Personal life
- Born: 4 August 1800 Portsmouth, England
- Died: 22 November 1876 (aged 76) Ashton upon Mersey, Cheshire, England
- Resting place: Brooklands Cemetery, Sale, Cheshire

Religious life
- Religion: English Unitarian

Senior posting
- Teacher: Unitarian Home Missionary Board, now Unitarian College Manchester

= John Relly Beard =

British Unitarian minister, educator and writer

John Relly Beard (4 August 1800 – 22 November 1876) was an English Unitarian minister, schoolmaster, university lecturer, and translator who co-founded Unitarian College Manchester and wrote more than thirty books.

==Life==

He was born in Portsmouth on 4 August 1800, the first child of a tradesman, John Beard, and his wife Ann Paine. After attending Portsmouth Grammar School and a brief period in a French boarding-school, he joined Manchester College, York in 1820 and studied under Charles Wellbeloved, a pioneering translator of the Old Testament. One of his fellow students there was William Gaskell (whose wife Elizabeth became the famous novelist) and they remained lifelong friends. Like Gaskell, he was elected to membership of the Manchester Literary and Philosophical Society, in Beard's case on 26 January 1827

After his training Beard became a Unitarian minister at Greengate, Salford in 1825. Alongside his ministry, he ran a school which was so successful that he built a house to accommodate it. Although he closed it in 1849 to give his attention to other matters, he remained deeply interested in education. In 1842 his congregation migrated to Bridge Street, Strangeways, Manchester, and Beard remained their minister until 1864, when he moved to Sale, Cheshire.

During this time he and William Gaskell, who was living in nearby Knutsford, worked to establish the Unitarian Home Missionary Board, which became Unitarian College Manchester, of which they were the co-founders and the first two Principals.

He retired in 1874 and died aged 76 on 22 November 1876, at the Meadows, Ashton upon Mersey.

==Children==

Beard and his wife Mary (née Barnes (1802–87)) had ten children. To mention only the best known of their descendants:
their eldest son, Charles Beard (1827–88), also became a Unitarian minister, writer and educator; their youngest son, James Rait Beard (1843–1917), although engaged in business in Manchester, was active in supporting Unitarian College Manchester: he served as its Treasurer 1886–1914 and President 1900–01 and 1904–05; their eldest daughter Sarah (1831–1922) married John Dendy (1828–94) and their children included: John Dendy OBE (1852–1924); Mary Dendy, the pioneer of residential schools for mentally handicapped people; the social reformer Helen Bosanquet; and the biologist Arthur Dendy.

==Works==

Beard published popular education manuals, theological works and, as both an editor and a journalist, engaged in vigorous Unitarian propaganda.

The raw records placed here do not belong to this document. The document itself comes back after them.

-- ==== Sys2Proof/Machine/Schedule.lean ====
section
/-! DEFINITION. What happens next: the gang that a sub-core issues (R31..R33, R319, R385), the events that
are due, and those that an engine may perform (spec/95). -/

namespace Sys2Proof.Machine

/-! ## The gang that a group would issue (R32, R385) -/

/-- The registers that a word's sources name, one by one. -/
def flatUses (us : List RegUse) : List (Bool × Nat) :=
  us.flatMap (fun u => (List.range u.len).map (fun i => (u.isK, u.base + i)))

/-- The captured source values of one lane, by register: those of its v or of its k registers (R385). -/
def overRegs (isK : Bool) (us : List (Bool × Nat)) (ws : List Word) : Map Val :=
  ((us.zip ws).filter (fun e => e.1.1 == isK)).foldl (fun m e => mput m e.1.2 ⟨e.2, .b32⟩) []

/-- The sources of a word that a frame's operand rows can hold: at most eight registers. -/
def replaySources (w : DWord) : List (Bool × Nat) :=
  match decodeWord w.toNat with
  | .ok i => let us := flatUses (sourceRegs i); if us.length ≤ 8 then us else []
  | .error _ => []

/-- A replay entry as it issues: with the operands that the frame holds (R385). -/
def replayIssue (gid : Nat) (g : Group) (r : Replay) : Issue :=
  let us := replaySources r.word
  let lanes := replayLanes g r
  { gid := gid, gang := lanes, pc := r.pc
    lent := lanes.map (fun l => (l, overRegs false us (mget [] r.operands l)))
    lentK := overRegs true us (mget [] r.operands (lowest lanes)) }

/-- The gang that a group would issue: a replay before anything else, where its lanes are ready. -/
def groupIssue (gid : Nat) (g : Group) : Option Issue :=
  match g.replay with
  | r :: _ =>
    if hasGang g then some (replayIssue gid g r) else none
  | [] => (issuePc g).map (fun pc => { gid := gid, gang := gangAt g pc, pc := pc })

/-! ## The choice between groups (R48, R319) -/

/-- The fifth key of R319, with the model's own key last. -/
def ageKey (s : State) (gid : Nat) (g : Group) : List Nat :=
  let l := launchOf s g.launch
  [l.accepted, l.order, (blockOf s g.block).idx, g.idx, gid]

/-- The rank of a group, the lowest first (R319). -/
def rankKey (s : State) (gid : Nat) (g : Group) : List Nat :=
  if g.starve ≥ 256 then 0 :: (511 - g.starve) :: ageKey s gid g
  else if g.activation then 1 :: 0 :: gid :: ageKey s gid g
  else
    1 :: 1 :: (7 - (launchOf s g.launch).prio) :: (if spinDetected s g.block then 1 else 0) :: ageKey s gid g

/-- The ranked groups of the device. -/
def rankedGroups (s : State) : List (Nat × Group) := s.groups.filter (fun e => ranked s e.2)

/-- A sub-core, by core and number. -/
def subOf (g : Group) : Nat := g.core * 12 + g.sub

He is best remembered for The Life of Toussaint L'Ouverture (1853) and several reference volumes on a variety of topics. He wrote in simple language and attempted to translate complicated foreign affairs—such as the Haitian struggle for independence—into terms that every reader could understand. Beard's biography of Toussaint Louverture was first published in London on the fiftieth anniversary of Toussaint L'Ouverture's death. Ten years later, in 1863, Boston publishers reissued Beard's biography, replacing a brief history of Haiti's fight for independence after L'Ouverture's exile with the first English translation of a thirty-five page autobiography written by L'Ouverture and other related documents, including a transcript of his post-mortem examination. Beard's biography remained the authoritative English-language history of L'Ouverture's life until the late twentieth century.

In explaining his reasons for writing about L'Ouverture, Beard frankly admits in the 1853 volume that he does so in order to "supply the clearest evidence that there is no insuperable barrier between the light and the dark-coloured tribes of our common human species." Throughout the text, Beard compares L'Ouverture to famously successful white generals and argues for L'Ouverture's supremacy. L'Ouverture is superior to George Washington, Beard writes, because L'Ouverture could have seized absolute power more easily than Washington, and "[t]he greater the opportunity the greater the temptation; nor can he be accounted the inferior man who overcame in the severer trial." Similarly, Beard argues that L'Ouverture is a better man than Napoleon Bonaparte because "the two differed in that which is the dividing line between the happy and the wretched; for while, with Bonaparte, God was a name, with Toussaint L'Ouverture, God was at once the sole reality and the sovereign good." For Beard, L'Ouverture's ultimate failure to liberate Haiti and his untimely death are the product of unfortunate circumstances—not an indictment of his character or leadership abilities.